Click on the pipeline name to go to the pipeline details page. It may take a few minutes to run the Build and DeployStaging stages. Wait until the TestStaging action changed from In progress to Succeeded, then click on the Details link.

test staging

In the action details page, you can see the logs under the Build logs tab.

action details log

You can see that the test runs the python test/test.py script and outputs the predictions.

In case you accidentally breaks the model and the model is not performing inference correctly, this test action will fail and prevent you from deploying a broken model to production. This kind of automated test is critical to your MLOps pipeline because it give you confidence to deploy and prevents human errors in manual testing.

Conclusion

Amazon SageMaker provides a powerful tool for MLOps through SageMaker Projects and the MLOps Project Template.

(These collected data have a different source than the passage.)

-- ==== Sys2Proof/Laws/Bus.lean ====
section
/-! SUPPORT. BAR0 accesses of the host: what an access does while BAR0 is open and the block is clocked, and what a gated
block does with it. -/

namespace Sys2Proof.Machine

theorem State.hostStore_open {s : State} {a : Nat} (v : Word) (hb : s.barOpen = true) (hg : s.blockGated (a / 4096) = false) :
    s.hostStore a v = .next (s.busWrite a v) := by
  unfold State.hostStore State.bar0Write
  rw [if_pos hb, hg]
  rfl

theorem State.hostStore_gated {s : State} {a : Nat} (v : Word) (hb : s.barOpen = true) (hg : s.blockGated (a / 4096) = true) :
    s.hostStore a v = .next (s.gatedAccess (blockOf a) (a % 4096) true false false) := by
  unfold State.hostStore State.bar0Write
  rw [if_pos hb, hg]
  rfl

theorem State.hostLoad_open {s : State} {a : Nat} (hb : s.barOpen = true) (hg : s.blockGated (a / 4096) = false) :
    s.hostLoad a = .next { (s.busRead a).1 with rdata := image (s.busRead a).2 } := by
  unfold State.hostLoad State.bar0Read
  rw [if_pos hb, hg]
  rfl

theorem State.hostLoad_gated {s : State} {a : Nat} (hb : s.barOpen = true) (hg : s.blockGated (a / 4096) = true) :
    s.hostLoad a = .next { s.gatedAccess (blockOf a) (a % 4096) false false false with rdata := image (gatedWord (a / 4096)) } := by
  unfold State.hostLoad State.bar0Read
  rw [if_pos hb, hg]
  rfl

/-- DEV, PMC and TIME are never gated. -/
theorem State.blockGated_low (s : State) {b : Nat} (h : b ≤ 2) : s.blockGated b = false := by
  unfold State.blockGated
  rw [if_pos h]

/-- Two fields share no bit. -/
abbrev fieldsApart (e f : Nat × Nat × Nat × Nat) : Prop := f.2.1 ≠ e.2.1 ∨ f.2.2.1 < e.2.2.2 ∨ e.2.2.1 < f.2.2.2

/-- Every entry names bits of one 32-bit register. -/
abbrev fieldGood (e : Nat × Nat × Nat × Nat) : Prop := e.2.2.1 < 32 ∧ e.2.2.2 ≤ e.2.2.1

theorem State.clearBy_stored {s : State} (h : s.Stored) (v : Word) (l : List (Nat × Nat × Nat × Nat)) : (s.clearBy v l).Stored := by
  unfold State.clearBy
  induction l generalizing s with
  | nil => exact h
  | cons e t ih =>
    refine ih ?_
    dsimp only
    by_cases hb : bit v e.1 = true
    · rw [if_pos hb]; exact h.setFld _ _ _ _
    · rw [if_neg hb]; exact h

theorem State.clearBy_fld_other {s : State} (h : s.Stored) (v : Word) (l : List (Nat × Nat × Nat × Nat)) (f : Nat × Nat × Nat × Nat)
    (hf : ∀ e ∈ l, fieldsApart e f) : (s.clearBy v l).fld f.2.1 f.2.2.1 f.2.2.2 = s.fld f.2.1 f.2.2.1 f.2.2.2 := by
  unfold State.clearBy
  induction l generalizing s with
  | nil => rfl
  | cons e t ih =>
    rw [List.foldl_cons]
    by_cases hb : bit v e.1 = true
    · rw [if_pos hb]
      exact (ih (h.setFld _ _ _ _) (fun e he => hf e (List.mem_cons_of_mem _ he))).trans
        (State.fld_setFld_other h _ (hf e List.mem_cons_self))
    · rw [if_neg hb]
      exact ih h (fun e he => hf e (List.mem_cons_of_mem _ he))

/-- A counter-clear write over fields that share no bit. -/
theorem State.clearBy_cleared {s : State} (h : s.Stored) (v : Word) (l : List (Nat × Nat × Nat × Nat))
    (hg : ∀ e ∈ l, fieldGood e) (hd : l.Pairwise fieldsApart) : s.CountersCleared (s.clearBy v l) v l := by
  have sym : ∀ e f : Nat × Nat × Nat × Nat, fieldsApart e f → fieldsApart f e := by
    intro e f h
    unfold fieldsApart at h ⊢
    rcases h with h | h | h
    · exact .inl h.symm
    · exact .inr (.inr h)
    · exact .inr (.inl h)
  induction l generalizing s with
  | nil => exact ⟨fun e he => (List.not_mem_nil he).elim, fun a _ => rfl⟩
  | cons e t ih =>
    have hs : (if bit v e.1 then s.setFld e.2.1 e.2.2.1 e.2.2.2 0 else s : State).Stored := by
      by_cases hb : bit v e.1 = true
      · rw [if_pos hb]; exact h.setFld _ _ _ _
      · rw [if_neg hb]; exact h
    obtain ⟨h1, h2⟩ := ih hs (fun e he => hg e (List.mem_cons_of_mem _ he)) (List.pairwise_cons.mp hd).2
    have he := (List.pairwise_cons.mp hd).1
    have ge := hg e List.mem_cons_self
    refine ⟨fun f hf => ?_, fun a ha => ?_⟩
    · show (State.clearBy _ v t).fld _ _ _ = _
      rcases List.mem_cons.mp hf with rfl | hf'
      · rw [State.clearBy_fld_other hs v t f (fun g hg => sym _ _ (he g hg))]
        by_cases hb : bit v f.1 = true
        · rw [if_pos hb, if_pos hb, State.fld_setFld_self h _ _ ge.1 ge.2]
          exact Nat.zero_mod _
        · rw [if_neg hb, if_neg hb]
      · refine (h1 f hf').trans ?_
        have e1 : (if bit v e.1 then s.setFld e.2.1 e.2.2.1 e.2.2.2 0 else s : State).fld f.2.1 f.2.2.1 f.2.2.2 =
            s.fld f.2.1 f.2.2.1 f.2.2.2 := by
          by_cases hb : bit v e.1 = true
          · rw [if_pos hb]; exact State.fld_setFld_other h _ (he f hf')
          · rw [if_neg hb]
        rw [e1]
    · have ha' : a ≠ e.2.1 ∧ a ∉ t.map (fun e => e.2.1) :=
        ⟨fun x => ha (x ▸ List.mem_cons_self), fun x => ha (List.mem_cons_of_mem _ x)⟩
      refine (h2 a ha'.2).trans ?_
      by_cases hb : bit v e.1 = true
      · rw [if_pos hb]
        unfold State.setFld
        rw [State.reg_setReg h, if_neg ha'.1]
      · rw [if_neg hb]

end Sys2Proof.Machine
end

As we saw in this post, with just a few clicks you can set up an automated continuous deployment pipeline powered by CodePipeline, CodeBuild, and other AWS services.

The key highlights include:

The template creates all the pipeline infrastructure needed: CodeCommit repo, EventBridge rules, CodePipeline, etc.
The pipeline detects new models registered and approved in the Model Registry and automatically deploys them.
Configuration like endpoints are defined in code for repeatability.
An automated test step allows you to validate the staged model before production deployment.

By managing both the ML application code and the MLOps scaffolding code in Git, you gain full visibility into changes over time. This best practice enables collaboration between data scientists and ops engineers to build a robust MLOps foundation.

Going forward, you can extend the template by adding data quality checks, model monitoring, and integrating the endpoints with applications. With this automated foundation in place, your team will be able to experiment and update ML models rapidly while maintaining high quality.